Problem to solve - Where the listing below reaches the line containing "intro key key_inside", start writing out lines exactly, and stop once the line containing "alike key key_inside" has been written.

Provided material -
Content starts
/-- Canonical lists that read alike at every address are equal. -/
theorem Memory.eq_of_lookup_eq {lo lo' : Nat} {m m' : List Host.Cell} (canonical : Memory.wfFrom lo m = true)
    (canonical' : Memory.wfFrom lo' m' = true)
    (alike : ∀ key < Config.addressSpace, Memory.lookup key m = Memory.lookup key m') : m = m' := by
  induction m generalizing lo lo' m' with
  | nil =>
    cases m' with
    | nil => rfl
    | cons c' rest' =>
      obtain ⟨k', v'⟩ := c'
      obtain ⟨-, inside', -, -⟩ := Memory.wfFrom_cons.mp canonical'
      exact absurd rfl (Memory.not_wfFrom_succ_of_reads_as_cons canonical' (alike k' inside'))
  | cons c rest ih =>
    obtain ⟨k, v⟩ := c
    obtain ⟨le, inside, listed, rest_canonical⟩ := Memory.wfFrom_cons.mp canonical
    cases m' with
    | nil => exact absurd rfl (Memory.not_wfFrom_succ_of_reads_as_cons canonical (alike k inside).symm)
    | cons c' rest' =>
      obtain ⟨k', v'⟩ := c'
      obtain ⟨le', inside', listed', rest_canonical'⟩ := Memory.wfFrom_cons.mp canonical'
      have not_before : ¬ k < k' := fun lt =>
        Memory.not_wfFrom_succ_of_reads_as_cons canonical (alike k inside).symm
          (Memory.wfFrom_cons.mpr ⟨lt, inside', listed', rest_canonical'⟩)
      have not_after : ¬ k' < k := fun lt =>
        Memory.not_wfFrom_succ_of_reads_as_cons canonical' (alike k' inside')
          (Memory.wfFrom_cons.mpr ⟨lt, inside, listed, rest_canonical⟩)
      obtain rfl : k = k' := by omega
      obtain rfl : v = v' := by simpa [Memory.lookup] using alike k inside
      have rest_alike : ∀ key < Config.addressSpace, Memory.lookup key rest = Memory.lookup key rest' := by
        intro key key_inside
        by_cases at_head : k = key
        · have below : key < k + 1 := by omega
          rw [Memory.lookup_below rest_canonical below, Memory.lookup_below rest_canonical' below]
        · simpa [Memory.lookup, at_head] using alike key key_inside
      rw [ih rest_canonical rest_canonical' rest_alike]

/-- Settles O26: reading at every address is looking up every key below 2^16. -/
theorem sameContentsSameMemory : Obligations.SameContentsSameMemory := by
  intro m m' canonical canonical' alike
  refine Memory.eq_of_lookup_eq canonical canonical' fun key inside => ?_
  have to_key : (BitVec.ofNat 16 key).toNat = key := Nat.mod_eq_of_lt inside
  simpa only [Memory.read, to_key] using alike (BitVec.ofNat 16 key)

/-! ## What a Step leaves unchanged in memory (R24, R60) -/

/-- A zero-page address is below 0x0100 (R24). -/
theorem eaZeroPageX_lt (base8 x : Byte) : (eaZeroPageX base8 x).toNat < 256 := by
  rw [toNat_eaZeroPageX]
  exact Nat.mod_lt _ (by decide)

/-- A Step that is not STA_ABS's writes nothing, or is INC_ZPX's and writes one byte of the zero page. -/
theorem step_mem_eq_or_zero_page_write {s t : State} (h : step s = .next t)
    (not_staAbs : s.mem.read s.cpu.pc ≠ 0x03#8) :
    t.mem = s.mem ∨ s.mem.read s.cpu.pc = 0x04#8 ∧ ∃ a v, a.toNat < 256 ∧ t.mem = s.mem.write a v := by
  rcases step_next_cases h with ⟨-, rfl⟩ | ⟨-, rfl⟩ | ⟨-, rfl⟩ | ⟨op, -⟩ | ⟨op, rfl⟩ | ⟨-, rfl⟩
  · exact .inl rfl
  · exact .inl rfl
  · exact .inl rfl
  · exact absurd op not_staAbs
  · exact .inr ⟨op, _, _, eaZeroPageX_lt _ _, rfl⟩
  · exact .inl rfl

/-- Settles O20: the one write a Step other than STA_ABS's can make is INC_ZPX's, in the zero page. -/
theorem onlyStaAbsWritesOutsideZeroPage : Obligations.OnlyStaAbsWritesOutsideZeroPage := by
  intro s not_staAbs
  obtain ⟨t, ht⟩ := step_completes s
  refine ⟨t, ht, ?_⟩
  rcases step_mem_eq_or_zero_page_write ht not_staAbs with kept | ⟨op, a, v, zero_page, written⟩
  · exact ⟨fun adr _ => by rw [kept], fun _ => kept⟩
  · refine ⟨fun adr outside => ?_, fun not_incZpx => absurd op not_incZpx⟩
    rw [written, Memory.read_write_ne]
    rintro rfl
    omega

/-! ## Sequencing what can fault -/

section
variable {ε α γ : Type} {x : Except ε α} {g : α → Except ε γ}

@[simp] theorem except_ok_bind (a : α) (g : α → Except ε γ) : (.ok a >>= g) = g a := rfl

@[simp] theorem except_pure (a : α) : (pure a : Except ε α) = .ok a := rfl

@[simp] theorem except_error_bind (f : ε) (g : α → Except ε γ) : (.error f >>= g) = .error f := rfl

@[simp] theorem except_bind_eq_ok {r : γ} : (x >>= g) = .ok r ↔ ∃ a, x = .ok a ∧ g a = .ok r := by
  cases x <;> simp

@[simp] theorem except_bind_eq_error {f : ε} :
    (x >>= g) = .error f ↔ x = .error f ∨ ∃ a, x = .ok a ∧ g a = .error f := by
  cases x <;> simp

end

/-! ## One access on any bus, with the fault that stands for no answer (R25, R42) -/

section
variable {β : Type} {B : Bus β}

/-- A read of the bus, or the BusFault that names it. -/
def Bus.readOrFault (B : Bus β) (b : β) (a : Addr) : Except Fault (Byte × β) :=
  match B.read b a with
  | some r => .ok r
  | none => .error (.busFault a .read)

/-- A write to the bus, or the BusFault that names it. -/
def Bus.writeOrFault (B : Bus β) (b : β) (a : Addr) (v : Byte) : Except Fault β :=
  match B.write b a v with
  | some b' => .ok b'
  | none => .error (.busFault a .write)

theorem Engine.memRead_eq_bind (B : Bus β) (e : Engine β) (a : Addr) :
    e.memRead B a = do
      let (v, b) ← B.readOrFault e.bus a
      return (v, { e with bus := b }) := by
  unfold Engine.memRead Bus.readOrFault
  cases B.read e.bus a <;> rfl

theorem Engine.memWrite_eq_bind (B : Bus β) (e : Engine β) (a : Addr) (v : Byte) :
    e.memWrite B a v = do
      let b ← B.writeOrFault e.bus a v
      return { e with bus := b } := by
  unfold Engine.memWrite Bus.writeOrFault
  cases B.write e.bus a v <;> rfl

@[simp] theorem Bus.readOrFault_eq_ok {b : β} {a : Addr} {r : Byte × β} :
    B.readOrFault b a = .ok r ↔ B.read b a = some r := by
  unfold Bus.readOrFault
  cases B.read b a <;> simp

@[simp] theorem Bus.readOrFault_eq_error {b : β} {a : Addr} {f : Fault} :
    B.readOrFault b a = .error f ↔ B.read b a = none ∧ f = .busFault a .read := by
  unfold Bus.readOrFault
  cases B.read b a <;> simp [eq_comm]

@[simp] theorem Bus.writeOrFault_eq_ok {b b' : β} {a : Addr} {v : Byte} :
    B.writeOrFault b a v = .ok b' ↔ B.write b a v = some b' := by
  unfold Bus.writeOrFault
  cases B.write b a v <;> simp

@[simp] theorem Bus.writeOrFault_eq_error {b : β} {a : Addr} {v : Byte} {f : Fault} :
    B.writeOrFault b a v = .error f ↔ B.write b a v = none ∧ f = .busFault a .write := by
  unfold Bus.writeOrFault
  cases B.write b a v <;> simp [eq_comm]

end

/-! ## The phases of a Step on any bus, in sequence (R54, R66 to R71, R74 to R78) -/

section
variable {β : Type} (B : Bus β) (e : Engine β) (ea : Addr)

theorem Engine.operandByte_eq_bind :
    e.operandByte B = do
      let (v, e1) ← e.memRead B e.cpu.pc
      return (v, e1.advance 1) := by
  unfold Engine.operandByte
  cases e.memRead B e.cpu.pc <;> rfl

theorem Engine.operandPair_eq_bind :
    e.operandPair B = do
      let (lo, e1) ← e.memRead B e.cpu.pc
      let (hi, e2) ← e1.memRead B (e.cpu.pc + 1#16)
      return (lo, hi, e2.advance 2) := by
  unfold Engine.operandPair
  cases e.memRead B e.cpu.pc with
  | error f => rfl
  | ok r =>
    simp only [except_ok_bind]
    cases r.2.memRead B (e.cpu.pc + 1#16) <;> rfl

theorem resolve_zeroPage_eq_bind :
    resolve B .zeroPage e = do
      let (z, e1) ← e.operandByte B
      return (eaZeroPage z, e1) := by
  unfold resolve
  cases e.operandByte B <;> rfl

theorem resolve_absolute_eq_bind :
    resolve B .absolute e = do
      let (lo, hi, e1) ← e.operandPair B
      return (eaAbsolute lo hi, e1) := by
  unfold resolve
  cases e.operandPair B <;> rfl

theorem resolve_zeroPageX_eq_bind :
    resolve B .zeroPageX e = do
      let (base8, e1) ← e.operandByte B
      return (eaZeroPageX base8 e.cpu.x, e1) := by
  unfold resolve
  cases e.operandByte B <;> rfl

theorem execute_loadA_eq_bind :
    execute B .loadA ea e = do
      let (v, e1) ← e.memRead B ea
      return { e1 with cpu := { e1.cpu with a := v } } := by
  unfold execute
  cases e.memRead B ea <;> rfl

theorem execute_increment_eq_bind :
    execute B .increment ea e = e.memRead B ea >>= fun (v, e1) => e1.memWrite B ea (v + 1#8) := by
  unfold execute
  cases e.memRead B ea <;> rfl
Content ends
Task answer -
        intro key key_inside
        by_cases at_head : k = key
        · have below : key < k + 1 := by omega
          rw [Memory.lookup_below rest_canonical below, Memory.lookup_below rest_canonical' below]
        · simpa [Memory.lookup, at_head] using alike key key_inside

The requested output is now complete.